25. Ahl (n. 3 above), 55f., uses 14.312 to illustrate the first principle of Varronian etymological wordplay, namely that the basic unit for purpose of play is not the word but the syllable, remarking that Macareus ‘comments aptly cum duce … meo Circe dum solA MORatur’.

26. Bömer, Franz, P. Ovidius Naso Metamorphosen (Heidelberg 1976), ii.219ad 4.766f.Google Scholar, explains cultusque genusque locorum represents ‘das Neue … das der Fremde von dem Einheimischen (oder umgekehrt …) wissen will’, but he does not produce any parallel instances, either from the Metamorphoses or from other works, of the stranger interrogating the native.
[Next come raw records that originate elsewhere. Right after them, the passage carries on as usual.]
-- ==== Sys2Proof/Machine/Queue.lean ====
section
/-! DEFINITION. The Report Queue (section 10.2): admission of Event, Reply and Sample Reports, transmission, and the
service of requests by CP itself during LOADING (R157). -/

namespace Sys2Proof.Machine

/-- CP begins to transmit the head report when no report is in transmission, the queue is not empty and the hold state is GO
(R160). -/
def Cp.startTransmission (c : Cp) : Cp :=
  if c.transmitting = false ∧ c.queue ≠ [] ∧ c.hold = .go then { c with transmitting := true } else c

/-- The queue without its oldest Sample Report, if it holds one. -/
def dropOldestSample : List Report → Option (List Report)
  | [] => none
  | .sample _ :: rs => some rs
  | r :: rs => (dropOldestSample rs).map (r :: ·)

/-- The queue without its oldest Sample Report that is not in transmission (R162). -/
def Cp.withoutSample (c : Cp) : Option (List Report) :=
  if c.transmitting then
    match c.queue with
    | [] => none
    | r :: rs => (dropOldestSample rs).map (r :: ·)
  else dropOldestSample c.queue

/-- The places free. -/
def Cp.free (c : Cp) : Nat := Config.queuePlaces - c.queue.length

/-- The queue after an Event or Reply Report is offered, by R162's table; `none` when the report is discarded. -/
def Cp.admission (c : Cp) (r : Report) : Option (List Report) :=
  if 1 ≤ c.free then some (c.queue ++ [r])
  else (c.withoutSample).map (· ++ [r])

/-- A report that the queue cannot accept: the loss mark and the flag QUEUE_LOSS (R162). -/
def Cp.lose (c : Cp) : Cp :=
  ({ c with lossMark := true } : Cp).setFlags flagQueueLoss

/-- An Event Report is offered; accepted with the loss mark set, it carries "loss before" and clears the mark (R162). -/
def Cp.offerEvent (c : Cp) (e : Event) (number : Option Nat) : Cp :=
  match c.admission (.event e number c.lossMark) with
  | some q => ({ c with queue := q, lossMark := false } : Cp).startTransmission
  | none => c.lose

/-- A Reply Report is offered (R159, R162). -/
def Cp.offerReply (c : Cp) (r : Reply) : Cp :=
  match c.admission (.reply r) with
  | some q => ({ c with queue := q } : Cp).startTransmission
  | none => c.lose

/-- A Sample Report is offered (R161). -/
def Cp.offerSample (c : Cp) (x : Conditioned) : Cp :=
  if Config.queueReserve + 1 ≤ c.free ∧ (∀ n ∈ c.lastStreamed, n < x.number) then
    ({ c with queue := c.queue ++ [.sample x], lastStreamed := some x.number } : Cp).startTransmission
  else c

/-- The sample number of an Event Report: the one the raising rule names, else that of the last Conditioned Sample CP has
taken (R164). -/
def Cp.eventNumber (c : Cp) (e : Event) : Option Nat :=
  match e.number with
  | some n => some n
  | none => c.lastSample

/-- CP takes an event: first its flag, then the Event Report (R164). -/
def Cp.takeEvent (c : Cp) (e : Event) : Cp :=
  (c.setFlags e.flag).offerEvent e (c.eventNumber e)

/-- CP answers a request itself. -/
def State.cpAnswer (s : State) (r : Reply) : State :=
  { s with cp := s.cp.offerReply r }

/-- A request reaches the part: while CP holds the store state LOADING it answers NOT_READY itself (R157); otherwise the
block that owns the request takes it (R158, log entry 4). -/
def State.request (s : State) (k : RequestKind) (tag : Tag) (take : State → State) : State :=
  if s.cp.store = .loading then s.cpAnswer (answer k tag .notReady .none) else take s

end Sys2Proof.Machine
end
On the same page ad 4.765f., he cites the prototype of the tales of Odysseus, and the parallel of Dido and Aeneas, for the fact that ‘nach dem Mahle kommen Erzählungen und Berichte zu ihrem Recht’. Gieseking (n. 14 above), also discusses banquets (and conversations generally) as the frame for tales in the Metamorphoses (36–40), and banquets as frames in Ovid’s predecessors Homer, Apollonius and Callimachus (67–73). The Ovidian versions of the heroes Perseus, Theseus, Ulysses and Aeneas are peculiarly reticent about themselves, especially in comparison with Homer’s Odysseus and Virgil’s Aeneas. For the latter two, Ovid substitutes other fictional narrators’ accounts of the adventures or events contemporary with them, in that technique I call surrogation.

27. For this idea, and the insight about the phrase non falsa pericula, I am indebted to Professor Sara Mack, both for the MS. of her work in progress on Ovid for the Ttale University Press ‘Hermes’ series which she generously showed me, and for conversations we have had about various aspects of the Metamorphoses.